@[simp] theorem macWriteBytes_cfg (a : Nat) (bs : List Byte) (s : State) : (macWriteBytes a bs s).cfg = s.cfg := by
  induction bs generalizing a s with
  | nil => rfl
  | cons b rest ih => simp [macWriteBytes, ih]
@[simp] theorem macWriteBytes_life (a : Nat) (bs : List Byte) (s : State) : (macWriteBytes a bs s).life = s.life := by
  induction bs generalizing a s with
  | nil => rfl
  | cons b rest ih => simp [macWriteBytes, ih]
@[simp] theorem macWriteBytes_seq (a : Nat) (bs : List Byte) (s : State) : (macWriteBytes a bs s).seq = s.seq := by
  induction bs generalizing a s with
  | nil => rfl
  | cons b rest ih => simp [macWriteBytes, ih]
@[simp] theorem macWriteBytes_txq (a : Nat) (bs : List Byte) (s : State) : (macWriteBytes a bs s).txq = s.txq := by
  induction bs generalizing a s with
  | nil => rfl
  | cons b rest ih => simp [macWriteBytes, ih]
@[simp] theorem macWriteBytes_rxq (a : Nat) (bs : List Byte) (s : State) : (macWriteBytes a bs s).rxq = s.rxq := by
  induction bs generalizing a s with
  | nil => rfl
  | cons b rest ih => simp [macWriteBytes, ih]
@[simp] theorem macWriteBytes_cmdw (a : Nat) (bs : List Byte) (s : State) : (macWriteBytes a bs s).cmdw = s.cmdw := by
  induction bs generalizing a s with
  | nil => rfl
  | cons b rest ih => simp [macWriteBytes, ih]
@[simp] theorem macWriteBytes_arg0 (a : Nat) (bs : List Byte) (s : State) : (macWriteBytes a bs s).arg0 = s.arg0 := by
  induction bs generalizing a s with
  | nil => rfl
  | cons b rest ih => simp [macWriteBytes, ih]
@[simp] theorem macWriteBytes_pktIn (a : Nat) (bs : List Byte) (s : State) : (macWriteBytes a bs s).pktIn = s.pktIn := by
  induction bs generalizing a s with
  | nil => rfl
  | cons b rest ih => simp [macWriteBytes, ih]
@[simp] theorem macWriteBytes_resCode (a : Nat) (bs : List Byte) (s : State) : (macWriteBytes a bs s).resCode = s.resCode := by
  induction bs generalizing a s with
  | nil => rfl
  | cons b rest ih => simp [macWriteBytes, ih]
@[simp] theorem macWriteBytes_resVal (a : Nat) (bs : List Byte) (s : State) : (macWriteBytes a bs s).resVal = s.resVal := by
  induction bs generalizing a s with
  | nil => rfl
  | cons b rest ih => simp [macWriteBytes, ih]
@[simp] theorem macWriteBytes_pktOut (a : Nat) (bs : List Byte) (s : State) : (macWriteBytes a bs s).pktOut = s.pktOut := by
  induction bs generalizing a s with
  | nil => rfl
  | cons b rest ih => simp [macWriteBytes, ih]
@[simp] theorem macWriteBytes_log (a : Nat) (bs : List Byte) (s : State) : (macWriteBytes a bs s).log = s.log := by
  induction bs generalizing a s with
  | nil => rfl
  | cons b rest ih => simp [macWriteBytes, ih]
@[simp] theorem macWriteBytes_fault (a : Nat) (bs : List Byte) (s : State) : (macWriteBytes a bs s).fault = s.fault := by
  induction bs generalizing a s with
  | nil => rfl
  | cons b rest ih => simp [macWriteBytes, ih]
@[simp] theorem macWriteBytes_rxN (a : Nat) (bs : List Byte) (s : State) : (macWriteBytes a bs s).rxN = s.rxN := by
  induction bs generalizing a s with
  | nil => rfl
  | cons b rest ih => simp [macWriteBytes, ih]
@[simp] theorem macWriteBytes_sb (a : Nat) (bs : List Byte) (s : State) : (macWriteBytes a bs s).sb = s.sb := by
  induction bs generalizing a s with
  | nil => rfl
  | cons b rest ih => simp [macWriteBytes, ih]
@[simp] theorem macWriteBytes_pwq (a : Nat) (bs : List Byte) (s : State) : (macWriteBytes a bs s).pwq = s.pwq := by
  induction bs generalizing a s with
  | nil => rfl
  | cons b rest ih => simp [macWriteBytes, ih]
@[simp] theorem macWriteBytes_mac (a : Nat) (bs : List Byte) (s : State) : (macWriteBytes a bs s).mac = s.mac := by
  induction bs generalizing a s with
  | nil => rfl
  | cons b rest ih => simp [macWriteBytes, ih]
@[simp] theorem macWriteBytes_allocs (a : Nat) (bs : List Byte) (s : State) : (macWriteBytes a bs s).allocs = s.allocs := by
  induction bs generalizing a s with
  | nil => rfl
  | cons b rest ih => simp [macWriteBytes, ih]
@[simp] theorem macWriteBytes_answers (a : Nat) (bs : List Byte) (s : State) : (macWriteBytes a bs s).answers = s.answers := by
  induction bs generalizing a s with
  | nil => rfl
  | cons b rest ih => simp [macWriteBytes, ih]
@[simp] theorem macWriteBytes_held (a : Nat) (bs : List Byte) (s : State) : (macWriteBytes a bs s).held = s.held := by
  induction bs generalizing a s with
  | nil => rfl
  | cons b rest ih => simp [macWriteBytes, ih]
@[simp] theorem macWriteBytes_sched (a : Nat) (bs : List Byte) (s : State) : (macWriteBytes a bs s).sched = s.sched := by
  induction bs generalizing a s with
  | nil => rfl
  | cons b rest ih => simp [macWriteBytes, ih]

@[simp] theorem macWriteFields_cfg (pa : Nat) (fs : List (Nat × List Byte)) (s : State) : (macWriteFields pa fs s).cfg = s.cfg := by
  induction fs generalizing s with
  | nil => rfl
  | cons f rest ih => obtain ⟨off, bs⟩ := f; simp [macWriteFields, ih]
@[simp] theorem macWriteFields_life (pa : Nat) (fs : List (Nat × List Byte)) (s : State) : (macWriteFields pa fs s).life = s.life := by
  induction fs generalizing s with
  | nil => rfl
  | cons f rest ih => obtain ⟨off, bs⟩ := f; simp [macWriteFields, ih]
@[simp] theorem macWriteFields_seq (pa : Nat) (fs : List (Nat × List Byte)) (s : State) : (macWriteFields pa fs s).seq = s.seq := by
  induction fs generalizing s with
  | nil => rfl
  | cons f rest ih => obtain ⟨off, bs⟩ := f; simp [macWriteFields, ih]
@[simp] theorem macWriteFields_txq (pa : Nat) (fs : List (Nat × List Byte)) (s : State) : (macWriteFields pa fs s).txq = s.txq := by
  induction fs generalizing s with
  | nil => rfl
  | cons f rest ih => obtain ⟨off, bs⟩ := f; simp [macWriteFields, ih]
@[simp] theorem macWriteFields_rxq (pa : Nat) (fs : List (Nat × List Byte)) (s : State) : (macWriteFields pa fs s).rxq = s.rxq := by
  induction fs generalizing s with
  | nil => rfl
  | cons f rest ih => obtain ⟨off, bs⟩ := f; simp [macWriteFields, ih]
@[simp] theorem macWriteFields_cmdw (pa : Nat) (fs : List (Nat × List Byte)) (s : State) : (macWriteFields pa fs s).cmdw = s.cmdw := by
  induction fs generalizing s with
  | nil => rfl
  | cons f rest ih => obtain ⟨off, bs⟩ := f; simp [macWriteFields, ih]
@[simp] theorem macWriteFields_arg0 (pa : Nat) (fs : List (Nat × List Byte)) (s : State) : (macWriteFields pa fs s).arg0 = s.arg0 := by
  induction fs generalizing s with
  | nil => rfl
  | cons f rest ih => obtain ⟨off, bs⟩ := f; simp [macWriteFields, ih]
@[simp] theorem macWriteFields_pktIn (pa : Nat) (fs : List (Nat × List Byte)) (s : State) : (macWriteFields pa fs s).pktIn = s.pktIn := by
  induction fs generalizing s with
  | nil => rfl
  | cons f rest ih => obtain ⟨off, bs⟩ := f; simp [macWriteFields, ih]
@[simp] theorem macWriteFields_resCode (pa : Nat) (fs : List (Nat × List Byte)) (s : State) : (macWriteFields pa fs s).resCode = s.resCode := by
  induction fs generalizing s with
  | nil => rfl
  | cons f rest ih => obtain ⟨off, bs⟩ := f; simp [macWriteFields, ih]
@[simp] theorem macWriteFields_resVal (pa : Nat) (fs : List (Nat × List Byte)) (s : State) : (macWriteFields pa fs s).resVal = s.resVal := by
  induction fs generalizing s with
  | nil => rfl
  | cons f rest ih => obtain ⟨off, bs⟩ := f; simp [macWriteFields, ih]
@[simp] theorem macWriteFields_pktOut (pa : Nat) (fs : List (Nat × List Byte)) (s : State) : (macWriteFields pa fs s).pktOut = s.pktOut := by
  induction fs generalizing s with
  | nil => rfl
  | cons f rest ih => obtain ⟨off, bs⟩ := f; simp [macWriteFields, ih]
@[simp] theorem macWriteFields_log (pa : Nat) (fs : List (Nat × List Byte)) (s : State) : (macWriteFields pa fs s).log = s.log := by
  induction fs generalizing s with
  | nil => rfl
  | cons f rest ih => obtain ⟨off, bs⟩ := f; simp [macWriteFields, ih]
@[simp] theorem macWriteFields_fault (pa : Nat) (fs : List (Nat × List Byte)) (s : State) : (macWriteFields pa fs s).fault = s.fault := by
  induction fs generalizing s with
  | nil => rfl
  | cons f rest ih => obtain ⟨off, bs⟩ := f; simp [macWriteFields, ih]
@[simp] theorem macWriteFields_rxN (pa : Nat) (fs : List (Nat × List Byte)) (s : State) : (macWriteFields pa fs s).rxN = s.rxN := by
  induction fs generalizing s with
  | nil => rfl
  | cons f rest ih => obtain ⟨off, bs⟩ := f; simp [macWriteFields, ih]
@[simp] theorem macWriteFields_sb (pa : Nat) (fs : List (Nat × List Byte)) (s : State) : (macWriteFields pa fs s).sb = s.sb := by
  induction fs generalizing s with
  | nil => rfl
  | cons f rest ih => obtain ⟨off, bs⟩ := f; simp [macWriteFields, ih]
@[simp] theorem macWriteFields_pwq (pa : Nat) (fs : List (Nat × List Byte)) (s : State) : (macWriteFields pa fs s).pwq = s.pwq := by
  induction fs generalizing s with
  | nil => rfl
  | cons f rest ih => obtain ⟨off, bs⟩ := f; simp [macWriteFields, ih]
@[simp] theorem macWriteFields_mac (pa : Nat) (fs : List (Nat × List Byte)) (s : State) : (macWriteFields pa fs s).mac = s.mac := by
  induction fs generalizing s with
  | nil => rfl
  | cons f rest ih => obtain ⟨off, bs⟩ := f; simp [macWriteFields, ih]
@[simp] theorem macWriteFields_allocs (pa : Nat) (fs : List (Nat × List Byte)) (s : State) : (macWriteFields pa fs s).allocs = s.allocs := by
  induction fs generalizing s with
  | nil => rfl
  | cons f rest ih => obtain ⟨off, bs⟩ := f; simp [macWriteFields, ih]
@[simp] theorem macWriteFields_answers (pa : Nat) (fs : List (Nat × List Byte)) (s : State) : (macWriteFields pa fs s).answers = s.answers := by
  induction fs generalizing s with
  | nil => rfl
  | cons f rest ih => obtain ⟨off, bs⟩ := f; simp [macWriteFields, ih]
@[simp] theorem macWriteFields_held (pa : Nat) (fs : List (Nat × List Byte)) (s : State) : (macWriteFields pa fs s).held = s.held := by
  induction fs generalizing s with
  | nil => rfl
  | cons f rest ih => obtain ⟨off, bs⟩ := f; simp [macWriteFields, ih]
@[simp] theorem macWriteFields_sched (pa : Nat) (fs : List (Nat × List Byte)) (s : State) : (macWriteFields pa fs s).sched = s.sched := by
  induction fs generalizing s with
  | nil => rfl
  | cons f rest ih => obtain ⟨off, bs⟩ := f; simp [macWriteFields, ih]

----

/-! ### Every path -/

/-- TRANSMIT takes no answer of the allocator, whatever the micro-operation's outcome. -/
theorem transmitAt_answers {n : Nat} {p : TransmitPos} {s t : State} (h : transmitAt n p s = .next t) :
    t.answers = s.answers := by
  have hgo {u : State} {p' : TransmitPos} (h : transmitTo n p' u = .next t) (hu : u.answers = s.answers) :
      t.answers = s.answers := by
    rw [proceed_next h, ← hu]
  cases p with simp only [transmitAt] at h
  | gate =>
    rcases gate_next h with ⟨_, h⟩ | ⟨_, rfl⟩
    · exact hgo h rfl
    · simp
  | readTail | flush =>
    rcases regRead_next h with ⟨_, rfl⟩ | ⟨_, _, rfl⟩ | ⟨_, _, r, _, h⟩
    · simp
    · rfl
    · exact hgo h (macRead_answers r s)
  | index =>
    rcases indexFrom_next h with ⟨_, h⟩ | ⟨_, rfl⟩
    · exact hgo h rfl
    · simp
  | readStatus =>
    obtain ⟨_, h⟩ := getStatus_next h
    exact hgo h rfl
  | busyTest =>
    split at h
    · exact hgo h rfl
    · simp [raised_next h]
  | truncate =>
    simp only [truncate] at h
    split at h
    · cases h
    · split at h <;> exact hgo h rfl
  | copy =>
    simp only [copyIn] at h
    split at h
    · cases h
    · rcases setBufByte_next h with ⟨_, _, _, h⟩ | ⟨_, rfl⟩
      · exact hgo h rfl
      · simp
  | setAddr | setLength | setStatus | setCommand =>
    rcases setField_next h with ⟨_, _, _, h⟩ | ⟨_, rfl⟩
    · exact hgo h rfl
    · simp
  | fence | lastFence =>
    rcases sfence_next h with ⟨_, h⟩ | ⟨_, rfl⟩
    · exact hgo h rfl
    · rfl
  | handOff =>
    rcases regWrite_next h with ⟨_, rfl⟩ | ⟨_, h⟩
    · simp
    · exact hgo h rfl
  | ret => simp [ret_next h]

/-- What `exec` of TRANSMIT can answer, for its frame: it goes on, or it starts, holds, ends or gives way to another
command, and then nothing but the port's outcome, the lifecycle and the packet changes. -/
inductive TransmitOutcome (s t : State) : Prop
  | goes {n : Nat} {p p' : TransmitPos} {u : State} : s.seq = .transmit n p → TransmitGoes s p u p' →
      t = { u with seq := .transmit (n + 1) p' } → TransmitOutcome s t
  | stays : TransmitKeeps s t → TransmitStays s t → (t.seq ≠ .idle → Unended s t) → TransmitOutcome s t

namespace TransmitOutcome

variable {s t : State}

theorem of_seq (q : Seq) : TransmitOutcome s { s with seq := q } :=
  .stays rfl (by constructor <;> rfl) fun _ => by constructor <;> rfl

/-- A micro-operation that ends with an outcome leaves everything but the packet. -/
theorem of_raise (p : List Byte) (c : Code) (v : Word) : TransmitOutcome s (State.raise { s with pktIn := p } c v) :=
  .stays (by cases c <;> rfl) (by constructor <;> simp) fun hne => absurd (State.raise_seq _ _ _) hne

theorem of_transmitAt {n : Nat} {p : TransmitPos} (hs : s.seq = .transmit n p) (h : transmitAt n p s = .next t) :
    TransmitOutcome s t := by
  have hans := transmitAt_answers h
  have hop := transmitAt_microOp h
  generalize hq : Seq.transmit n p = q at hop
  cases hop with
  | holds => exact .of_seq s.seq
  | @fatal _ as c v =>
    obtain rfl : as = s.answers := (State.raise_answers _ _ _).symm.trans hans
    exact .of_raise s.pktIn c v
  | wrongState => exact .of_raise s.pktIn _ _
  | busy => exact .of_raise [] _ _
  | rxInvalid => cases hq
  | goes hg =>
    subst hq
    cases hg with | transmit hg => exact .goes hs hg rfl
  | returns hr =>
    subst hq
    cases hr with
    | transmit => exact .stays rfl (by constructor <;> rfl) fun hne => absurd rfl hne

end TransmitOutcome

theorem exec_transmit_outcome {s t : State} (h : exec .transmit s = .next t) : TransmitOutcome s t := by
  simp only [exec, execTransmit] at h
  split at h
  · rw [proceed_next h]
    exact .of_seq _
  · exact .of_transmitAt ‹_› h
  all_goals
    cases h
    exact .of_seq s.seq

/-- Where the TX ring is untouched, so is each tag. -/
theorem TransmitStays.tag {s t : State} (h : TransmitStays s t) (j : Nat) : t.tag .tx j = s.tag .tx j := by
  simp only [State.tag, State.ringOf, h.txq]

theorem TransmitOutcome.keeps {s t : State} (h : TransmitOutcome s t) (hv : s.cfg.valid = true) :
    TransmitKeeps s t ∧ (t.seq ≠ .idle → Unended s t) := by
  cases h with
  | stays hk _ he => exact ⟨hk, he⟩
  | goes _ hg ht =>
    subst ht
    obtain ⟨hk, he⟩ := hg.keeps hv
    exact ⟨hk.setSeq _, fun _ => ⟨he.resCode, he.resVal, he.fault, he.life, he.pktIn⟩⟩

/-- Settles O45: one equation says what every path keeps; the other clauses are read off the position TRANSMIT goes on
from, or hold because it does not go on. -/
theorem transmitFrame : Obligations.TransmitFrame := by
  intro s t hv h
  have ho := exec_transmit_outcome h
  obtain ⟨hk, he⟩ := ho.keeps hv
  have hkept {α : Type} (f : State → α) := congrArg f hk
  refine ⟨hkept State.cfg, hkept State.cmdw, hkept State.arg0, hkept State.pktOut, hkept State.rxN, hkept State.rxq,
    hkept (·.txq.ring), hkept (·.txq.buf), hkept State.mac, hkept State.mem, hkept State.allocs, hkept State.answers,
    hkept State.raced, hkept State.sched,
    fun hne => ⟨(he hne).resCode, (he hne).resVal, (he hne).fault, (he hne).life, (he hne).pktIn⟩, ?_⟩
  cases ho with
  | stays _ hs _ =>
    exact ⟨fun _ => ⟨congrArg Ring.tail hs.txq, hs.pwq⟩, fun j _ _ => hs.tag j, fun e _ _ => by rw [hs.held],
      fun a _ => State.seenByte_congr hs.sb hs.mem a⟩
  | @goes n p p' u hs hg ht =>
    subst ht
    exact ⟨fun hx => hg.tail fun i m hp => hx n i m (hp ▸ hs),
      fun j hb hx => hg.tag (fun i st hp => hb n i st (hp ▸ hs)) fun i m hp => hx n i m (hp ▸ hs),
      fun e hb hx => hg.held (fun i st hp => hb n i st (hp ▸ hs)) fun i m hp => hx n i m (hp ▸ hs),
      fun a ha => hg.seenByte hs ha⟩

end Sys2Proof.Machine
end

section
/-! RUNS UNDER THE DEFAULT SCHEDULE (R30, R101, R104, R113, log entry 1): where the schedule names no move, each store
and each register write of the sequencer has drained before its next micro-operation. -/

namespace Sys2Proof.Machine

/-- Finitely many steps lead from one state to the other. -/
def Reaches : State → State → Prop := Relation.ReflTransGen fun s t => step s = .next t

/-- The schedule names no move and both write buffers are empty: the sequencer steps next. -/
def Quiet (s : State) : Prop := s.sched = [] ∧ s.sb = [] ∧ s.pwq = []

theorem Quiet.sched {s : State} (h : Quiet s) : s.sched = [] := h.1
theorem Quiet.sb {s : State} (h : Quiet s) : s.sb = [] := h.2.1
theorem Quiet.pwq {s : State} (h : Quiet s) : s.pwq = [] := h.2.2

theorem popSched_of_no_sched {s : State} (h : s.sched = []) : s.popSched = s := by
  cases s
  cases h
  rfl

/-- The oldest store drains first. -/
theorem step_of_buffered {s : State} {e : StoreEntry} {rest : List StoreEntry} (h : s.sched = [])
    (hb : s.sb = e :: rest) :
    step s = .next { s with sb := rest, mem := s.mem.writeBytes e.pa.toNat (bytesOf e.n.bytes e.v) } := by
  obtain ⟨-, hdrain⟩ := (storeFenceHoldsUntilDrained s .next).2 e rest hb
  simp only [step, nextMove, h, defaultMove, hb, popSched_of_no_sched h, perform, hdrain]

----

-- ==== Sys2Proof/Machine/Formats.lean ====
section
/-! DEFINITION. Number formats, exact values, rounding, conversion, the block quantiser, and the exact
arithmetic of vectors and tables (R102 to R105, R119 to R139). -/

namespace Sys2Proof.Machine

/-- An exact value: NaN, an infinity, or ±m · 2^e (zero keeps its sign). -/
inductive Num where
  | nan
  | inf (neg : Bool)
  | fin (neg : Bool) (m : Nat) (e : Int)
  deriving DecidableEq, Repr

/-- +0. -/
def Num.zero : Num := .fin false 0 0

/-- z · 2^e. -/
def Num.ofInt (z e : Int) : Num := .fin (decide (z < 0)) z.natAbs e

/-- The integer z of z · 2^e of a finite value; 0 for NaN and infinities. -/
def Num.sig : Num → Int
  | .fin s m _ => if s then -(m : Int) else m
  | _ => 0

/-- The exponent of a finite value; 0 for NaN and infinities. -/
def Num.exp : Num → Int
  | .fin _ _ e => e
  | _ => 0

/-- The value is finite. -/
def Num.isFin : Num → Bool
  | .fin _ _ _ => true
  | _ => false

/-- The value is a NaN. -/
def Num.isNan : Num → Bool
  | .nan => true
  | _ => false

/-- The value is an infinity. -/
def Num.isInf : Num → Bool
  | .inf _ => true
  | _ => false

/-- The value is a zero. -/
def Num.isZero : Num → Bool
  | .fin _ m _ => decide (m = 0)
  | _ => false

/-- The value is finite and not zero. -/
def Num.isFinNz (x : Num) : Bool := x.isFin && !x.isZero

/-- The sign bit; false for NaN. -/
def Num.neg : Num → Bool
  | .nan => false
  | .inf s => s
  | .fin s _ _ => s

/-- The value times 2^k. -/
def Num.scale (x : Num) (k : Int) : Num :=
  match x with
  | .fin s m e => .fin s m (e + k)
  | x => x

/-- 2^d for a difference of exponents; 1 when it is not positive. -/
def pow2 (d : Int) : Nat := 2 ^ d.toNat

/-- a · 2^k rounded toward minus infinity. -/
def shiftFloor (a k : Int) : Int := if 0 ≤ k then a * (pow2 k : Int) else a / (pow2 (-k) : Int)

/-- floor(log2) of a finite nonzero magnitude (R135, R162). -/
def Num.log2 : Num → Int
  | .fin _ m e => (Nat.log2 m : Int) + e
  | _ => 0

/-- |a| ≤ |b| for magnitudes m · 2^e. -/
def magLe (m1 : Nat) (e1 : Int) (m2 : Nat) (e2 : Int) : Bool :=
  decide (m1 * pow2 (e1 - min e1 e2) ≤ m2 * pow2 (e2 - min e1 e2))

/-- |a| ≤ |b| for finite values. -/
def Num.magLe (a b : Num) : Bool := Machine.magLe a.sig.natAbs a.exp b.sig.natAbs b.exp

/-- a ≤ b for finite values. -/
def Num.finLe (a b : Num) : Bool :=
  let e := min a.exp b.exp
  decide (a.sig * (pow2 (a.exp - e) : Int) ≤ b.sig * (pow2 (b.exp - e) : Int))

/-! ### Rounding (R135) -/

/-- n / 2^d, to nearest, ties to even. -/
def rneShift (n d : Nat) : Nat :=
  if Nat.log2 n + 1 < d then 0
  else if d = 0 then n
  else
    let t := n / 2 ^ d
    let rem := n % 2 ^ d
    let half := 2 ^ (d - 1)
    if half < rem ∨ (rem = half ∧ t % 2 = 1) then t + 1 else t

----

▶ What you should do: Within the listing, how many lines hold the string "true"? State that number alone.

▶ Exercise result: 4